Aim of the task: Below are some records. Return exactly the lines from the one containing "-- ==== Sys2Proof/Laws/KeptControl.lean" through the one containing "unfold notePressure", both included, and only those.

Records for this task:
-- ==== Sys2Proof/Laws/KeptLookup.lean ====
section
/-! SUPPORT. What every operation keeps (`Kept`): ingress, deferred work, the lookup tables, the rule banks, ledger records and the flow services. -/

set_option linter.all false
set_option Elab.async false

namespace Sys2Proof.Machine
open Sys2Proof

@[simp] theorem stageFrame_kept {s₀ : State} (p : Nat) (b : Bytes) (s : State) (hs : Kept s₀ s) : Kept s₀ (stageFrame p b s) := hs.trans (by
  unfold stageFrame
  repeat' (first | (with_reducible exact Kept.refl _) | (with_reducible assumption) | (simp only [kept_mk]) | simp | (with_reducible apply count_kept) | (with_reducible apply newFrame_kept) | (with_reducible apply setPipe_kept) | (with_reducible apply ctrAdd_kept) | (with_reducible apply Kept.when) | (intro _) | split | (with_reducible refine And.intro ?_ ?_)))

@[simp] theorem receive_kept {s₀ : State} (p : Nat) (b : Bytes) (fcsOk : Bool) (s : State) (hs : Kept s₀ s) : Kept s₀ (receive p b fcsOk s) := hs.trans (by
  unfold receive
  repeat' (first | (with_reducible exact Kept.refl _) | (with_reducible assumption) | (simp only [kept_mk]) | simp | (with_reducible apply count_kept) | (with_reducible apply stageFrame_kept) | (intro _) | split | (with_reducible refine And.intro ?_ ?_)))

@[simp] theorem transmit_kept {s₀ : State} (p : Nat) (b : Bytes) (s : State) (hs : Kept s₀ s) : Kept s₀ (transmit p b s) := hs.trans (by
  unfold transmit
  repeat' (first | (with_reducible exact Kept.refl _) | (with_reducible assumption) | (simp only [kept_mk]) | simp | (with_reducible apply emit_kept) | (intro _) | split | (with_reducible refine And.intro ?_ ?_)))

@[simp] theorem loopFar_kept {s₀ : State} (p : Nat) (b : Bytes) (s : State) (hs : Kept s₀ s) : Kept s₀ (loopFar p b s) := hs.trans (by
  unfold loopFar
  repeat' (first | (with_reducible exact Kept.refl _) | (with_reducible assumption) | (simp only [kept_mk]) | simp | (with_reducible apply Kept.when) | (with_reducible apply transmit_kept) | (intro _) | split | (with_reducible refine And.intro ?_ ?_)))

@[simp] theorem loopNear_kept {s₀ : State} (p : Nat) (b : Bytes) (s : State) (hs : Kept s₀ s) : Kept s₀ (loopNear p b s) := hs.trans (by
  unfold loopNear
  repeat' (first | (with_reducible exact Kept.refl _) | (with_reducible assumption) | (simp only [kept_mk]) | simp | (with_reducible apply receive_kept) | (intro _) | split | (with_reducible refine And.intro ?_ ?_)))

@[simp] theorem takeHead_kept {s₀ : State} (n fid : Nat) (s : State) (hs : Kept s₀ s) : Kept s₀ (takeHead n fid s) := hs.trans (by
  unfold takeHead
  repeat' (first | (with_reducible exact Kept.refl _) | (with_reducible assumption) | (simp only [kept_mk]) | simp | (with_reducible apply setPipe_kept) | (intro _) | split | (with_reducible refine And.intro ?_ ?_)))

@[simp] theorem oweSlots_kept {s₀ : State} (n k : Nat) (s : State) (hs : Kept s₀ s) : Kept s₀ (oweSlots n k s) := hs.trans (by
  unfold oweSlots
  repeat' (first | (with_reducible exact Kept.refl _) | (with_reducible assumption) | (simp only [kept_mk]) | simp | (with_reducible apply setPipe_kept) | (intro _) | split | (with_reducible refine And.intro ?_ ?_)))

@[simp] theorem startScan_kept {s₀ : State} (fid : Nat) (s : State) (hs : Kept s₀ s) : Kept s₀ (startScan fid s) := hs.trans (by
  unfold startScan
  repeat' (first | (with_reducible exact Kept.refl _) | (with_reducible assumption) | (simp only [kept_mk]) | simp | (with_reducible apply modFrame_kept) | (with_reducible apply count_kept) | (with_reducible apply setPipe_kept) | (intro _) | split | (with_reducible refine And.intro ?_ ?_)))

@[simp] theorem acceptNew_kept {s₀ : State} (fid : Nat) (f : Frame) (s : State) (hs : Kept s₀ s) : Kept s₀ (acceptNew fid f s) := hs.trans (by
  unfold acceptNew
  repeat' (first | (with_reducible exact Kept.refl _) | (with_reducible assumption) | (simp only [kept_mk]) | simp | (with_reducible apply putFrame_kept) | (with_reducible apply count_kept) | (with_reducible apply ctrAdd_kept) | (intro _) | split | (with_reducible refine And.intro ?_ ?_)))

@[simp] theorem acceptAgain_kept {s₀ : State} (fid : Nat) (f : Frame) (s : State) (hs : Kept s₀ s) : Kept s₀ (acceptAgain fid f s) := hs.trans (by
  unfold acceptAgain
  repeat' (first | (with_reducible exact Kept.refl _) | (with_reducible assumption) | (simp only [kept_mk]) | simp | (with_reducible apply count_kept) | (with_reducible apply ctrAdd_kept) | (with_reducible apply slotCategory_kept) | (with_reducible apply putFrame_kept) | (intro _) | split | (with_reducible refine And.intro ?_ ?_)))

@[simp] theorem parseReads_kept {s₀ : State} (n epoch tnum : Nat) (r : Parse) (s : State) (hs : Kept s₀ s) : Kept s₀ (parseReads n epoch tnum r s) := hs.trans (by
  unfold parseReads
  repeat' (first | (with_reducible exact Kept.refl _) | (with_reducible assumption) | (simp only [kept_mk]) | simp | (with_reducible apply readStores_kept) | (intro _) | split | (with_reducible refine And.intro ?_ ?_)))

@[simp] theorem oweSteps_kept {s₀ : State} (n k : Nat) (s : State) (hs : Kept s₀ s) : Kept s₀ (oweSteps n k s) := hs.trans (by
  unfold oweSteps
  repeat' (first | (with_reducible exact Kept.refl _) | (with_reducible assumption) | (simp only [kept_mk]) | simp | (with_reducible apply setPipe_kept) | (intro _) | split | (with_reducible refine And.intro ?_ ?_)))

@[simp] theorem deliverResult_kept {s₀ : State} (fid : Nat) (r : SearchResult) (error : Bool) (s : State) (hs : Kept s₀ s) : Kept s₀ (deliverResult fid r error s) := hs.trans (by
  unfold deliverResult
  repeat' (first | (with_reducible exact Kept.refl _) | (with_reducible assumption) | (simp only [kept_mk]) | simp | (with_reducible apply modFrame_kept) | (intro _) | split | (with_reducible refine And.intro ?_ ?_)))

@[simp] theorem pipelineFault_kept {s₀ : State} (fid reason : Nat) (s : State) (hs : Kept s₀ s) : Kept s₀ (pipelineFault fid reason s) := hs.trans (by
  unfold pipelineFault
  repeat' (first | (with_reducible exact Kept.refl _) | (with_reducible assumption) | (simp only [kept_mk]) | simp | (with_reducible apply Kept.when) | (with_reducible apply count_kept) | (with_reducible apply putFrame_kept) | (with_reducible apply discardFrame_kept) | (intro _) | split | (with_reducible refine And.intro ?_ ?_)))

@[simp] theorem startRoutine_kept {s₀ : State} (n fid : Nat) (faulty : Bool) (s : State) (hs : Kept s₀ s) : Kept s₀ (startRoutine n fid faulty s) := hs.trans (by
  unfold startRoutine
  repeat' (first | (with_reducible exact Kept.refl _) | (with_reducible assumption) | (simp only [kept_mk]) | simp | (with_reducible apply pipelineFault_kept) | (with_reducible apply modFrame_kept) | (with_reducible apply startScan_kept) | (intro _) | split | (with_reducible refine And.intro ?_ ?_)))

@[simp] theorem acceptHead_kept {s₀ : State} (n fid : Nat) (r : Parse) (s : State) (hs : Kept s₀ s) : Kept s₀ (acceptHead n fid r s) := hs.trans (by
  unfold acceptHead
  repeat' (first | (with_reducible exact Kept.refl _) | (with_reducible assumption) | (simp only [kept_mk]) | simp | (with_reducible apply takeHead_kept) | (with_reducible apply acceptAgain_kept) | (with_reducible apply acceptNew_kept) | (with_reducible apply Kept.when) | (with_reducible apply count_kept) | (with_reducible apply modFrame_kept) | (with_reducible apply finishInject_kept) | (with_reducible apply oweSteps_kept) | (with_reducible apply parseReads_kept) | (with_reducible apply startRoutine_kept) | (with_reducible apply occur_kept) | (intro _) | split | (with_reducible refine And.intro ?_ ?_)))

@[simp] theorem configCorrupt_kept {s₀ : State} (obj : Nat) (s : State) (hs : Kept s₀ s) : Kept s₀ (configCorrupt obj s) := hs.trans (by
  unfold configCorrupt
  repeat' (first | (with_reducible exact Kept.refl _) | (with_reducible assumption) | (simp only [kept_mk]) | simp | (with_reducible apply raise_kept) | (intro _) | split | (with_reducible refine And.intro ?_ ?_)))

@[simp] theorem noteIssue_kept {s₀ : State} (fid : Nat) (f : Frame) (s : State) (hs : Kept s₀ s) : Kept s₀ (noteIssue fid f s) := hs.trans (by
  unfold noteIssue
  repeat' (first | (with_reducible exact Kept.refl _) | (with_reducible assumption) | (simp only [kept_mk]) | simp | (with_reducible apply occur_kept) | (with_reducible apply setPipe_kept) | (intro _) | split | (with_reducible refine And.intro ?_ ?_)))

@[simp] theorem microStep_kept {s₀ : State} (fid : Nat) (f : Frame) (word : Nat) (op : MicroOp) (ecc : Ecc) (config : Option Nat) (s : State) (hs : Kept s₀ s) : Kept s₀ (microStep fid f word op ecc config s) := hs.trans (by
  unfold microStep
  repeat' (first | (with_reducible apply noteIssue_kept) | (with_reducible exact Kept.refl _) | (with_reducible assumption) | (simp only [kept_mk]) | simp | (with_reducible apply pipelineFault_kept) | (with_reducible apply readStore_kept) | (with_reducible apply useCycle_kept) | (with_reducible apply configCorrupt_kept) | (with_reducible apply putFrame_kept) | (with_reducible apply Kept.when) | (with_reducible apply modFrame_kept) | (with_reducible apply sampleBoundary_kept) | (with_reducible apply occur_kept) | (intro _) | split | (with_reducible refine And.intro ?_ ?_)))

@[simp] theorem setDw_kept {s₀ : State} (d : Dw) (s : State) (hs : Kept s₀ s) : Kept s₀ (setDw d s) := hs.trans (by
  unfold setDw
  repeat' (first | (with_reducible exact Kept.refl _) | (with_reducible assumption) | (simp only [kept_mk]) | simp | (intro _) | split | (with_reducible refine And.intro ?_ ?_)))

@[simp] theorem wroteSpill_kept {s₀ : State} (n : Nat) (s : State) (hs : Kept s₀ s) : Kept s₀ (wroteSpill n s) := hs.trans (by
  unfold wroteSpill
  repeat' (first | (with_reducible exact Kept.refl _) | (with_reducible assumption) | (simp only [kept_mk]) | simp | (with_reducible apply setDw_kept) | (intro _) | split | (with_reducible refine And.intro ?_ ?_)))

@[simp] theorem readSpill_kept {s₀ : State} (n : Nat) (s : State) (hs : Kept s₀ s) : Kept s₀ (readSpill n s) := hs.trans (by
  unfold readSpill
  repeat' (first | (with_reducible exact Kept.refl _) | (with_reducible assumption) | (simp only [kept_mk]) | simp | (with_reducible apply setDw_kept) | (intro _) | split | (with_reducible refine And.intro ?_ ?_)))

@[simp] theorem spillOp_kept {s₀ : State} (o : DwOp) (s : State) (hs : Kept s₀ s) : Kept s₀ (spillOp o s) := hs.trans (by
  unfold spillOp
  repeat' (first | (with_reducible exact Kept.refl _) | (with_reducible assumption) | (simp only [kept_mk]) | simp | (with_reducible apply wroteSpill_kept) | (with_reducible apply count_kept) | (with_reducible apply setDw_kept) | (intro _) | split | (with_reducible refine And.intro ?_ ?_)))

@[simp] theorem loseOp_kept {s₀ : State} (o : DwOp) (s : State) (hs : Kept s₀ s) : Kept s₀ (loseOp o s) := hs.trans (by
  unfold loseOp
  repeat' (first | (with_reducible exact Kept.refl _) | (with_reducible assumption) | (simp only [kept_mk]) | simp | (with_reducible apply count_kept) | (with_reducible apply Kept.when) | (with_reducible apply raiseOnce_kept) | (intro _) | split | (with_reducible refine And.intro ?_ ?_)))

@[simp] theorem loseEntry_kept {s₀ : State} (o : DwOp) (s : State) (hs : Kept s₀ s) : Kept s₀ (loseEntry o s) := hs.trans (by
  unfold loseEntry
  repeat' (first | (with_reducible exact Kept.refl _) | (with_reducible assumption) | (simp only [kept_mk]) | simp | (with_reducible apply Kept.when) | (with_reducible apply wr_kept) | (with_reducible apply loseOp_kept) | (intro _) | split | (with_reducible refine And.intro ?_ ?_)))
* * *
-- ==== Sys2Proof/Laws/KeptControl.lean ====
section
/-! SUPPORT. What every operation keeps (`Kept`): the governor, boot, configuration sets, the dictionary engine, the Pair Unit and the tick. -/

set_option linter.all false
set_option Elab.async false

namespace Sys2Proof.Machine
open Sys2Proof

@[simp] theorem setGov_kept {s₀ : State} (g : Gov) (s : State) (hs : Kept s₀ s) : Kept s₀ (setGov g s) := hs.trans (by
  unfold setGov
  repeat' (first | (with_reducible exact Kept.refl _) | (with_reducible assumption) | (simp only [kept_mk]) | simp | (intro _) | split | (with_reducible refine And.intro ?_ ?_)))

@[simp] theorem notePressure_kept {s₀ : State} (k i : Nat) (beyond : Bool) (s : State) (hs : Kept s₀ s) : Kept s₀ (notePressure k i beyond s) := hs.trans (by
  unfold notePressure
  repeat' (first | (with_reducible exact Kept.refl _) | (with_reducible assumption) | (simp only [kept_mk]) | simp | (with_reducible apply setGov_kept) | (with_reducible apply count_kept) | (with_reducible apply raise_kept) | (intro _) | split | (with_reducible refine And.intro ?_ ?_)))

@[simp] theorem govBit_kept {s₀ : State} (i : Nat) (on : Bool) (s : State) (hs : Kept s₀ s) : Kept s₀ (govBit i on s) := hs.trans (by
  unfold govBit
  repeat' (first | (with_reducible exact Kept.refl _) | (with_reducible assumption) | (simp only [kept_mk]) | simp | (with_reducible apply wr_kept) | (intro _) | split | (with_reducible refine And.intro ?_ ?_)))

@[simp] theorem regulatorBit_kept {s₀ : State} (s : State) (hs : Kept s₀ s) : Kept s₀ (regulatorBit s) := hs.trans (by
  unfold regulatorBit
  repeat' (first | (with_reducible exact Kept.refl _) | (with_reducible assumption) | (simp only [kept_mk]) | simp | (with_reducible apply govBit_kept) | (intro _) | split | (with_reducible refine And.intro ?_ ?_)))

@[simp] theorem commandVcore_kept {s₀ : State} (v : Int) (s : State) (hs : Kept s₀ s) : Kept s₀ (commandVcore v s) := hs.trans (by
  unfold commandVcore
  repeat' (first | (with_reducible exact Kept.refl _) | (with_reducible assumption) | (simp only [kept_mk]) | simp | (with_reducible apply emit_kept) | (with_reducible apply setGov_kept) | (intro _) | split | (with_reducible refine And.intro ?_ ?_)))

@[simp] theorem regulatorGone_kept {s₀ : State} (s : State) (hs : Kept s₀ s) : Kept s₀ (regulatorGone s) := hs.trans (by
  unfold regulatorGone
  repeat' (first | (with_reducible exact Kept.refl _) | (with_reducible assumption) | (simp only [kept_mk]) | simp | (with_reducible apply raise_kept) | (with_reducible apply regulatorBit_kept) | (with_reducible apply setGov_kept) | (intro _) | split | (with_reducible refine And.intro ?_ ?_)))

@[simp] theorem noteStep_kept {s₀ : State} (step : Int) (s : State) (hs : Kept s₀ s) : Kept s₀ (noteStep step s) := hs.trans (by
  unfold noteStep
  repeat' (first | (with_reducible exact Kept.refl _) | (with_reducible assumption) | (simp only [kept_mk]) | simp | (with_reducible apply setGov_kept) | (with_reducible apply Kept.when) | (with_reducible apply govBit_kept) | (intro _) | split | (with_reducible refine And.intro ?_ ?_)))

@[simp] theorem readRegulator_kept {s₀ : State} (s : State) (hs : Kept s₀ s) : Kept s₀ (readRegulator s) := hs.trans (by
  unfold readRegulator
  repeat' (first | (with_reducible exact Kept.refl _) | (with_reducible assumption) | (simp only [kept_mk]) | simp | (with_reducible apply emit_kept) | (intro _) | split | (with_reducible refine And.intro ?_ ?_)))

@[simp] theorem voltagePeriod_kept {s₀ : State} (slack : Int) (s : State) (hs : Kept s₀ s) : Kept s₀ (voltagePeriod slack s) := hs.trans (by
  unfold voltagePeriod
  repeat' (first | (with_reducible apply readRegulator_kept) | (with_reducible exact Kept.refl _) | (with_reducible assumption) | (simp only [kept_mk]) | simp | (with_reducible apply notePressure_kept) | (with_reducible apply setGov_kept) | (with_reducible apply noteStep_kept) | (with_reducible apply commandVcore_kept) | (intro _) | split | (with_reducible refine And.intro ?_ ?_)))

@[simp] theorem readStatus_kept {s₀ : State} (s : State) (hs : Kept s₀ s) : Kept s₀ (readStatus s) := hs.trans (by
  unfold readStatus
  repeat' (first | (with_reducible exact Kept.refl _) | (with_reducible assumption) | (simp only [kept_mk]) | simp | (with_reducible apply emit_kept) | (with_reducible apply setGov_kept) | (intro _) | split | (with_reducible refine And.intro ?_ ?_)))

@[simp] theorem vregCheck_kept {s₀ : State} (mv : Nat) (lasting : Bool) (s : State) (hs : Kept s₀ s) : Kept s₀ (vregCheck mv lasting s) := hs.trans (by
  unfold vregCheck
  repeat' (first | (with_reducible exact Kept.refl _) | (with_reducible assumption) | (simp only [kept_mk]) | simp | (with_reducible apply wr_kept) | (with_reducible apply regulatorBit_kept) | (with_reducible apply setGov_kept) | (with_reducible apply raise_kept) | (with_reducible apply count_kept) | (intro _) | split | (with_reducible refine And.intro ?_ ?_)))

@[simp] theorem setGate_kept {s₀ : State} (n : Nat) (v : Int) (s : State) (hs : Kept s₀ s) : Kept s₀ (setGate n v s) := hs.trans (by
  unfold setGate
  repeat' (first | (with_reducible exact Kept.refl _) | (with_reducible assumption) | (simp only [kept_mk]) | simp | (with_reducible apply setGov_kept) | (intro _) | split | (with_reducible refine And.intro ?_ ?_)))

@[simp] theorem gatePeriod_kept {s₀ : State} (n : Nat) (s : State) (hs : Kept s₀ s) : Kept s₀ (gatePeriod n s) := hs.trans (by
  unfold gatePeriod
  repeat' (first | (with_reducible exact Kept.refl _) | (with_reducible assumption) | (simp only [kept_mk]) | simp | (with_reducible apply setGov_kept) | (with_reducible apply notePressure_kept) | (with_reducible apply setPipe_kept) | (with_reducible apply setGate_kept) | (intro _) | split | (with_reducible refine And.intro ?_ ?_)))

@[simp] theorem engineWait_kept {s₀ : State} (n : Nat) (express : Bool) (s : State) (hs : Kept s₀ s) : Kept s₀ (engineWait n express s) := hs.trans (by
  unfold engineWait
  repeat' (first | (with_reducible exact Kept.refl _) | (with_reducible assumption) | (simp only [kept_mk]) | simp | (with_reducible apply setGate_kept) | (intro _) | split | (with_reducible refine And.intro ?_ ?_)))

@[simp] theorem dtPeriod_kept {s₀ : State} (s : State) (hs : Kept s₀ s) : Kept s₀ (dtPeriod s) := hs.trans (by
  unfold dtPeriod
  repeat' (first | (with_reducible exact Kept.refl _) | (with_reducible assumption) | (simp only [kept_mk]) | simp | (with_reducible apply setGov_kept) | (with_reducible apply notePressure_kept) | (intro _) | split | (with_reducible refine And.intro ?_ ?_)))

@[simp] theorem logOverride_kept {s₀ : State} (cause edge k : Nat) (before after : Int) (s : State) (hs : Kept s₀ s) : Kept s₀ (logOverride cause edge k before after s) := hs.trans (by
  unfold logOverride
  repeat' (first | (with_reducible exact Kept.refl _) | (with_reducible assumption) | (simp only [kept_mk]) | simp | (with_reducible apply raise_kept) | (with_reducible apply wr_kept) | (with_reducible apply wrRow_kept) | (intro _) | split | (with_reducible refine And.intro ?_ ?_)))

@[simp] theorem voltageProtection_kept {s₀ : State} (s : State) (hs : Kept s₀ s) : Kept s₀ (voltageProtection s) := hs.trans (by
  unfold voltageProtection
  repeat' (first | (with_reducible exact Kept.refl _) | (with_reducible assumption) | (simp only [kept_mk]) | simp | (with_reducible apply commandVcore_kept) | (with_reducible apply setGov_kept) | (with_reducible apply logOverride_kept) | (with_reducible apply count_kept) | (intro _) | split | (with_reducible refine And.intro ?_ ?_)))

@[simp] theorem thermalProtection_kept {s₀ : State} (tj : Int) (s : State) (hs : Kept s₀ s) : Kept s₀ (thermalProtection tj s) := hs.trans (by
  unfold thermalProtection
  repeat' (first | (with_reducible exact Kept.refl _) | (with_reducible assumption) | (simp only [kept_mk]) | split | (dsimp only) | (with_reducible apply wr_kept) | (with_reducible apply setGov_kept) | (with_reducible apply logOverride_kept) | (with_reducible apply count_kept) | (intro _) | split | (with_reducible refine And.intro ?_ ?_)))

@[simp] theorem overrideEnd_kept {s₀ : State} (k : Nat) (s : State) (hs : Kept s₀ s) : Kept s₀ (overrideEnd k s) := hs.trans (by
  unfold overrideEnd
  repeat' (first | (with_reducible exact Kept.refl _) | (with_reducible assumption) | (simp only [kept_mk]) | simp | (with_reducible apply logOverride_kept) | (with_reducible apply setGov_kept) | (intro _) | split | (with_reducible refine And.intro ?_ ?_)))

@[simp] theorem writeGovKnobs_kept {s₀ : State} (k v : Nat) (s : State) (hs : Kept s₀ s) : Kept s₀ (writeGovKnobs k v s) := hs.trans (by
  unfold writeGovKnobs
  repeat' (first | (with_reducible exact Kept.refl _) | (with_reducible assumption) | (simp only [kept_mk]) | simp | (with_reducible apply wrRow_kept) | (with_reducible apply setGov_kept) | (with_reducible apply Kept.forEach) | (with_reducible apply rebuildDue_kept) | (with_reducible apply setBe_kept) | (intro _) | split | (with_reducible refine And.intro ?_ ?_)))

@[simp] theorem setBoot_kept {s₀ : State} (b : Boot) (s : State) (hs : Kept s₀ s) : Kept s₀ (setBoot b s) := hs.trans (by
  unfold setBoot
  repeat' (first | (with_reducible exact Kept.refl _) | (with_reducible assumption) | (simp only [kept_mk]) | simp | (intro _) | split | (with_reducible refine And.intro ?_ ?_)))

Response to the exercise:
-- ==== Sys2Proof/Laws/KeptControl.lean ====
section
/-! SUPPORT. What every operation keeps (`Kept`): the governor, boot, configuration sets, the dictionary engine, the Pair Unit and the tick. -/

set_option linter.all false
set_option Elab.async false

namespace Sys2Proof.Machine
open Sys2Proof

@[simp] theorem setGov_kept {s₀ : State} (g : Gov) (s : State) (hs : Kept s₀ s) : Kept s₀ (setGov g s) := hs.trans (by
  unfold setGov
  repeat' (first | (with_reducible exact Kept.refl _) | (with_reducible assumption) | (simp only [kept_mk]) | simp | (intro _) | split | (with_reducible refine And.intro ?_ ?_)))

@[simp] theorem notePressure_kept {s₀ : State} (k i : Nat) (beyond : Bool) (s : State) (hs : Kept s₀ s) : Kept s₀ (notePressure k i beyond s) := hs.trans (by
  unfold notePressure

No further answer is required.